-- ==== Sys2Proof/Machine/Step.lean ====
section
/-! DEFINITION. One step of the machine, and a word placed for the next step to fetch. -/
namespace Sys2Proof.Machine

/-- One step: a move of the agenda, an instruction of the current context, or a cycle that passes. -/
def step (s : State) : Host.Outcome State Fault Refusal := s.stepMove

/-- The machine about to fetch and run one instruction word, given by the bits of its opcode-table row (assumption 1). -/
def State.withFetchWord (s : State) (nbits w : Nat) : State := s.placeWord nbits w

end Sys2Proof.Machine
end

-.-.-

### What the exercise asks
Pull every line holding "instruction" out of the records.

### Your response
/-- One step: a move of the agenda, an instruction of the current context, or a cycle that passes. -/
/-- The machine about to fetch and run one instruction word, given by the bits of its opcode-table row (assumption 1). -/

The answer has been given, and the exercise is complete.